/-- The tag of a publication that starts is busy, and its plot's rake has the publication last. -/
theorem State.publishing_spec {s : State} {b : Block} (block : (s.core (coreOfKey s.cur)).block = some b) (tag : Nat)
    (r : Publication) :
    ((s.publishing tag r).tag (coreOfKey s.cur) tag).ready = false ∧
    ((s.publishing tag r).plot (s.plotOf s.cur)).pubs = (s.plot (s.plotOf s.cur)).pubs ++ [r] := by
  constructor
  · exact congrArg CopyTag.ready (State.tag_setTag (s := s.modPlot _ _) block tag { ready := false, owner := r.id })
  · exact congrArg Plot.pubs (s.plot_modPlot_self (s.plotOf s.cur)
      (fun p => { p with pubs := p.pubs ++ [r], nextPub := r.id + 1 }))

theorem State.startPublication_starts {s : State} {hdr : Nat} {sc : Scope} (group : isSysKey s.cur = false)
    (fresh : ¬ (s.mem.hdrState hdr = 2 ∧ sc.code ≤ s.mem.hdrScope hdr)) (tag : Nat) :
    s.startPublication tag sc hdr = s.publishing tag (s.newPublication tag sc hdr) := by
  have fresh' : ¬ (s.mem.hdrState hdr = 2 ∧ scopeCode sc ≤ s.mem.hdrScope hdr) := fresh
  rw [State.startPublication, if_neg fresh']
  simp only [group]
  rfl

theorem State.startPublication_published {s : State} {hdr : Nat} {sc : Scope} (group : isSysKey s.cur = false)
    (state : s.mem.hdrState hdr = 2) (scope : sc.code ≤ s.mem.hdrScope hdr) (tag : Nat) :
    s.startPublication tag sc hdr = (s.setTag (coreOfKey s.cur) tag {}).retire := by
  have published : s.mem.hdrState hdr = 2 ∧ scopeCode sc ≤ s.mem.hdrScope hdr := ⟨state, scope⟩
  rw [State.startPublication, if_pos published]
  simp only [group]
  rfl

/-- A `publish` whose checks and waits are over acts at its header. -/
theorem execPublish_acts {s : State} {tag : Fin 64} {a : SReg} {sc : Scope} {x : Xlat} {hdr : Nat} {b : Block}
    (free : s.Free notSprout [a]) (group : isSysKey s.cur = false) (fresh : s.th.wait = .none) (clear : FenceClear s true .b)
    (inside : s.portOf hdr = none) (block : s.blockOf s.cur = some b) (low : (s.th.sreg a).toNat < 2 ^ 56)
    (place : (s.th.sreg a).toNat % 256 = 16) (page : s.xlat s.cur ((s.th.sreg a).toNat - 16) = .ok x) (readable : x.rd = true)
    (ref : s.wellFormedRef s.cur (s.th.sreg a) = some hdr) (mine : s.mem.publishable b.slot hdr = true)
    (ready : (s.tag (coreOfKey s.cur) tag.val).ready = true) :
    exec (.publish tag a sc) s = .next ((s.unwaited.unasked s.cur).startPublication tag.val sc hdr) := by
  have shape : ¬ (2 ^ 56 ≤ (s.th.sreg a).toNat ∨ (s.th.sreg a).toNat % 256 ≠ 16) := by omega
  have slot : (s.partyOf s.cur).slot = b.slot := by simp [State.partyOf, group, block]
  have asks : s.unwaited.askHome (.home s.cur) s.cur hdr (fun s => s.startPublication tag.val sc hdr) =
      (s.unwaited.unasked s.cur).startPublication tag.val sc hdr := State.askHome_inside (s := s.unwaited) inside _
  change execPublish tag a sc s = _
  rw [execPublish, State.issue_free free]
  simp only [group, fresh, page, readable, ref, slot, mine, ready, if_neg shape, State.fenceWaits_clear clear]
  exact congrArg _ asks

theorem SameElse.core {s t : State} (h : SameElse s t) (c : Nat) : t.core c = s.core c := by rw [h]; rfl
theorem SameElse.plot {s t : State} (h : SameElse s t) (p : Nat) : t.plot p = s.plot p := by rw [h]; rfl
theorem SameElse.plots {s t : State} (h : SameElse s t) : t.plots = s.plots := by rw [h]

/-- The running agent's record and nothing else differs when a wait and a question asked at a home are over. -/
theorem State.agentOnly_unwaited_unasked (s : State) :
    AgentOnly s (s.unwaited.unasked s.cur) s.cur { s.th with wait := .none, asking := none } :=
  ((AgentOnly.refl s s.cur).modThread (fun t => { t with wait := .none })).unasked

/-- What is left of a claim about an agent's retirement, once all of the state but agents, plots and tags is seen to stay. -/
theorem State.retire_spec {s t : State} {x : Thread} (h : AgentOnly s t s.cur x) (u : State) (cur : u.cur = s.cur)
    (threads : u.threads = t.threads) (mem : u.mem = t.mem) :
    (u.retire.thread s.cur).pc = x.pc + 4 ∧ SameOthers s u.retire s.cur ∧ SameBytes s u.retire := by
  have same (k : Nat) : u.thread k = t.thread k := by rw [State.thread, threads]; rfl
  refine ⟨?_, fun k ne => ?_, fun a => ?_⟩
  · rw [State.retire, cur, State.thread_modThread_self, same, h.agent]
    rfl
  · rw [State.retire, cur, State.thread_modThread_ne _ _ ne, same]
    exact h.others k ne
  · rw [State.retire, State.modThread_mem, mem, h.rest.mem]

/-! ### The rake's work on a publication (R184) -/

section
variable {pubs : List Publication} {id : Nat} {r : Publication}

theorem find?_map_pub (found : pubs.find? (fun q => q.id == id) = some r) {f : Publication → Publication}
    (keeps : ∀ q, (f q).id = q.id) :
    (pubs.map (fun q => if q.id = r.id then f q else q)).find? (fun q => q.id == id) = some (f r) := by
  have here : r.id = id := by simpa using List.find?_some found
  have test : (fun q : Publication => q.id == id) ∘ (fun q => if q.id = r.id then f q else q) = fun q => q.id == id := by
    funext q
    simp only [Function.comp]
    split <;> simp [keeps]
  rw [List.find?_map, test, found]
  simp

end

theorem State.pub_modPub {s : State} {plot id : Nat} {r : Publication}
    (found : (s.plot plot).pubs.find? (fun q => q.id == id) = some r) {f : Publication → Publication}
    (keeps : ∀ q, (f q).id = q.id) :
    ((s.modPub plot r.id f).plot plot).pubs.find? (fun q => q.id == id) = some (f r) := by
  rw [State.modPub, State.plot_modPlot_self]
  exact find?_map_pub found keeps

@[simp] theorem State.modPub_mem (s : State) (plot id : Nat) (f : Publication → Publication) : (s.modPub plot id f).mem = s.mem := rfl
@[simp] theorem State.modPub_threads (s : State) (plot id : Nat) (f : Publication → Publication) :
    (s.modPub plot id f).threads = s.threads := rfl

theorem State.putHdr_rest (s : State) (plot hdr : Nat) (m : Store) :
    s.putHdr plot hdr m = { s with mem := m, gates := (s.putHdr plot hdr m).gates, asks := (s.putHdr plot hdr m).asks } :=
  State.leaves_rest _ _ _ _

@[simp] theorem State.putHdr_mem (s : State) (plot hdr : Nat) (m : Store) : (s.putHdr plot hdr m).mem = m := by
  rw [State.putHdr_rest]
@[simp] theorem State.putHdr_threads (s : State) (plot hdr : Nat) (m : Store) : (s.putHdr plot hdr m).threads = s.threads := by
  rw [State.putHdr_rest]
@[simp] theorem State.putHdr_plots (s : State) (plot hdr : Nat) (m : Store) : (s.putHdr plot hdr m).plots = s.plots := by
  rw [State.putHdr_rest]
@[simp] theorem State.plot_putHdr (s : State) (plot hdr : Nat) (m : Store) (p : Nat) : (s.putHdr plot hdr m).plot p = s.plot p := by
  rw [State.plot, State.putHdr_plots]; rfl

/-! #### Headers that the rake writes (R178) -/

theorem Store.hdrScope_lt (m : Store) (h : Nat) : m.hdrScope h < 8 := by
  unfold Store.hdrScope
  split <;> omega

/-- The byte of a header that holds scope and state. -/
theorem Store.byte_setHdr_state (m : Store) (h owner : Nat) {scope state : Nat} (small : scope < 8) (low : state < 4) :
    ((m.setHdr h owner scope state).byte (h + 8)).toNat = scope * 32 + state := by
  have at2 := cellGet_cellsSet_inside (m.pushHist (h + 8)).cells (h + 6)
    (leBytes 2 0 ++ leBytes 8 (owner * 2 ^ 32 + scope * 2 ^ 5 + state)) 2 (by simp)
  have written : (leBytes 2 0 ++ leBytes 8 (owner * 2 ^ 32 + scope * 2 ^ 5 + state)).getD 2 0 =
      BitVec.ofNat 8 (owner * 2 ^ 32 + scope * 2 ^ 5 + state) := rfl
  have byte : (m.setHdr h owner scope state).byte (h + 8) = BitVec.ofNat 8 (owner * 2 ^ 32 + scope * 2 ^ 5 + state) :=
    at2.trans written
  rw [byte, BitVec.toNat_ofNat]
  omega

theorem Store.headers_setHdr (m : Store) (h owner scope state : Nat) :
    (m.setHdr h owner scope state).headers.contains h = true := by
  rw [Store.setHdr_headers, List.contains_iff_mem]
  exact mem_insNat.mpr (.inl rfl)

theorem Store.hdrState_setHdr (m : Store) (h owner : Nat) {scope state : Nat} (small : scope < 8) (low : state < 4) :
    (m.setHdr h owner scope state).hdrState h = state := by
  rw [Store.hdrState, if_pos (m.headers_setHdr h owner scope state), m.byte_setHdr_state h owner small low]
  omega

theorem Store.hdrScope_setHdr (m : Store) (h owner : Nat) {scope state : Nat} (small : scope < 8) (low : state < 4) :
    (m.setHdr h owner scope state).hdrScope h = scope := by
  rw [Store.hdrScope, if_pos (m.headers_setHdr h owner scope state), m.byte_setHdr_state h owner small low]
  omega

== ABOUT THIS TASK ==
What you return should be exactly the lines above, starting at the one with "change execPublish tag a sc s = _" and ending at the one with "p := by rw [h]; rfl", and nothing else.

== ANSWER SECTION ==
  change execPublish tag a sc s = _
  rw [execPublish, State.issue_free free]
  simp only [group, fresh, page, readable, ref, slot, mine, ready, if_neg shape, State.fenceWaits_clear clear]
  exact congrArg _ asks

theorem SameElse.core {s t : State} (h : SameElse s t) (c : Nat) : t.core c = s.core c := by rw [h]; rfl
theorem SameElse.plot {s t : State} (h : SameElse s t) (p : Nat) : t.plot p = s.plot p := by rw [h]; rfl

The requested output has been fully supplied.